-- ==== Sys2Proof/Laws/Decode.lean ====
section
/-! SUPPORT. The fields of a packed record, the opcode numbers, and the serialized form. -/

namespace Sys2Proof

/-! ### Fields of a packed record -/

@[simp] theorem opcodeField_pack (n : OpcodeNums) (o : Opcode) (d : Byte) (a b : Word) :
    opcodeField (pack n o d a b) = o.code n := by
  apply BitVec.eq_of_getLsbD_eq
  intro i hi
  simp only [opcodeField, pack, BitVec.getLsbD_extractLsb', BitVec.getLsbD_append]
  simp [hi]

@[simp] theorem destField_pack (n : OpcodeNums) (o : Opcode) (d : Byte) (a b : Word) :
    destField (pack n o d a b) = d := by
  apply BitVec.eq_of_getLsbD_eq
  intro i hi
  simp only [destField, pack, BitVec.getLsbD_extractLsb', BitVec.getLsbD_append]
  simp [hi]

@[simp] theorem operand1Field_pack (n : OpcodeNums) (o : Opcode) (d : Byte) (a b : Word) :
    operand1Field (pack n o d a b) = a := by
  apply BitVec.eq_of_getLsbD_eq
  intro i hi
  simp only [operand1Field, pack, BitVec.getLsbD_extractLsb', BitVec.getLsbD_append]
  simp [hi, show ¬ 16 + i < 8 by omega, show ¬ 16 + i - 8 < 8 by omega, show 16 + i - 8 - 8 = i by omega]

@[simp] theorem operand2Field_pack (n : OpcodeNums) (o : Opcode) (d : Byte) (a b : Word) :
    operand2Field (pack n o d a b) = b := by
  apply BitVec.eq_of_getLsbD_eq
  intro i hi
  simp only [operand2Field, pack, BitVec.getLsbD_extractLsb', BitVec.getLsbD_append]
  simp [hi, show ¬ 48 + i < 8 by omega, show ¬ 48 + i - 8 < 8 by omega, show ¬ 48 + i - 8 - 8 < 32 by omega,
    show 48 + i - 8 - 8 - 32 = i by omega]

/-- A record is its four fields (R90). -/
theorem fields_append (w : Record) : operand2Field w ++ operand1Field w ++ destField w ++ opcodeField w = w := by
  apply BitVec.eq_of_getLsbD_eq
  intro i hi
  have h80 : i < 80 := hi
  simp only [operand2Field, operand1Field, destField, opcodeField, BitVec.getLsbD_append, BitVec.getLsbD_extractLsb']
  split
  · next h => simp [h]
  · split
    · next h h' => simp [h', show 8 + (i - 8) = i by omega]
    · split
      · next h h' h'' => simp [h'', show 16 + (i - 8 - 8) = i by omega]
      · next h h' h'' => simp [show i - 8 - 8 - 32 < 32 by omega, show 48 + (i - 8 - 8 - 32) = i by omega]

/-! ### Opcode numbers -/

theorem ofByte_code {n : OpcodeNums} (h : n.Legal) (o : Opcode) : Opcode.ofByte n (o.code n) = some o := by
  obtain ⟨hc, hr, hne⟩ := h
  have lit : ∀ (k x : Byte), k.toNat ≤ 18 → 18 < x.toNat → (k == x) = false := fun k x hk hx =>
    beq_eq_false_iff_ne.2 fun he => by rw [he] at hk; omega
  have key : ∀ x : Byte, 18 < x.toNat →
      Opcode.ofByte n x = if n.call = x then some .call else if n.ret = x then some .ret else none := by
    intro x hx
    unfold Opcode.ofByte Opcode.all
    simp only [List.find?, Opcode.code]
    repeat rw [lit _ x (by decide) hx]
    by_cases h1 : n.call = x
    · simp [h1]
    · rw [beq_eq_false_iff_ne.2 h1, if_neg h1]
      by_cases h2 : n.ret = x
      · simp [h2]
      · rw [beq_eq_false_iff_ne.2 h2, if_neg h2]
  cases o
  case call => rw [Opcode.code, key _ hc, if_pos rfl]
  case ret => rw [Opcode.code, key _ hr, if_neg hne, if_pos rfl]
  all_goals rfl

theorem ofByte_eq_some {n : OpcodeNums} {b : Byte} {o : Opcode} (h : Opcode.ofByte n b = some o) : b = o.code n := by
  have := List.find?_some h
  exact (beq_iff_eq.1 this).symm

theorem standard_legal : OpcodeNums.standard.Legal := by unfold OpcodeNums.Legal; decide

theorem mem_all (o : Opcode) : o ∈ Opcode.all := by cases o <;> decide

theorem ofByte_eq_none {n : OpcodeNums} {b : Byte} : Opcode.ofByte n b = none ↔ ∀ o : Opcode, o.code n ≠ b := by
  unfold Opcode.ofByte
  rw [List.find?_eq_none]
  exact ⟨fun h o => by simpa using h o (mem_all o), fun h o _ => by simpa using h o⟩

/-- Decoding a packed record selects its operation. -/
theorem decode_pack {n : OpcodeNums} (h : n.Legal) (o : Opcode) (d : Byte) (a b : Word) :
    decode n (pack n o d a b) = .ok (assemble (pack n o d a b) o) := by
  unfold decode
  rw [opcodeField_pack, ofByte_code h]

/-! ### The serialized form -/

/-- The ten bytes of a record (R91). -/
theorem serialize_eq (w : Record) : serialize w =
    [w.extractLsb' 0 8, w.extractLsb' 8 8, w.extractLsb' 16 8, w.extractLsb' 24 8, w.extractLsb' 32 8, w.extractLsb' 40 8,
      w.extractLsb' 48 8, w.extractLsb' 56 8, w.extractLsb' 64 8, w.extractLsb' 72 8] := rfl

@[simp] theorem length_serialize (w : Record) : (serialize w).length = 10 := rfl

/-- Two adjacent fields put together are one field. -/
theorem extract_append (w : Record) {a b m k : Nat} (h : b = a + m) :
    w.extractLsb' b k ++ w.extractLsb' a m = w.extractLsb' a (k + m) := by
  subst h
  apply BitVec.eq_of_getLsbD_eq
  intro i hi
  rw [BitVec.getLsbD_append]
  split
  · next hlt => simp [hlt, hi]
  · next hge => simp [hi, show i - m < k by omega, show a + m + (i - m) = a + i by omega]

/-- Ten bytes put together again are the record they were cut from. -/
theorem bytes_append (w : Record) :
    w.extractLsb' 72 8 ++ w.extractLsb' 64 8 ++ w.extractLsb' 56 8 ++ w.extractLsb' 48 8 ++ w.extractLsb' 40 8 ++
      w.extractLsb' 32 8 ++ w.extractLsb' 24 8 ++ w.extractLsb' 16 8 ++ w.extractLsb' 8 8 ++ w.extractLsb' 0 8 = w := by
  rw [extract_append w (by rfl), extract_append w (by rfl), extract_append w (by rfl), extract_append w (by rfl),
    extract_append w (by rfl), extract_append w (by rfl), extract_append w (by rfl), extract_append w (by rfl),
    extract_append w (by rfl)]
  exact BitVec.extractLsb'_eq_self

/-- Reading a serialized program back. -/
theorem deserialize_serialize_append (w : Record) (bs : List Byte) {rs : List Record} (h : deserialize bs = .ok rs) :
    deserialize (serialize w ++ bs) = .ok (w :: rs) := by
  rw [serialize_eq]
  simp only [List.cons_append, List.nil_append, deserialize, h, bytes_append]

/-- Decoding the bytes of one record. -/
theorem decodeBytes_serialize {n : OpcodeNums} (w : Record) {i : Instr} (h : decode n w = .ok i) :
    decodeBytes n (serialize w) = .ok (i, []) := by
  rw [serialize_eq]
  simp only [decodeBytes, bytes_append, h]

end Sys2Proof
end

= = = = = = =

### Task item
Nothing but the lines from the one that contains "w.extractLsb' 32 8 ++" through the last line of the entries should appear in your reply, each repeated exactly.

### Answer to this task
      w.extractLsb' 32 8 ++ w.extractLsb' 24 8 ++ w.extractLsb' 16 8 ++ w.extractLsb' 8 8 ++ w.extractLsb' 0 8 = w := by
  rw [extract_append w (by rfl), extract_append w (by rfl), extract_append w (by rfl), extract_append w (by rfl),
    extract_append w (by rfl), extract_append w (by rfl), extract_append w (by rfl), extract_append w (by rfl),
    extract_append w (by rfl)]
  exact BitVec.extractLsb'_eq_self

/-- Reading a serialized program back. -/
theorem deserialize_serialize_append (w : Record) (bs : List Byte) {rs : List Record} (h : deserialize bs = .ok rs) :
    deserialize (serialize w ++ bs) = .ok (w :: rs) := by
  rw [serialize_eq]
  simp only [List.cons_append, List.nil_append, deserialize, h, bytes_append]

/-- Decoding the bytes of one record. -/
theorem decodeBytes_serialize {n : OpcodeNums} (w : Record) {i : Instr} (h : decode n w = .ok i) :
    decodeBytes n (serialize w) = .ok (i, []) := by
  rw [serialize_eq]
  simp only [decodeBytes, bytes_append, h]

end Sys2Proof
end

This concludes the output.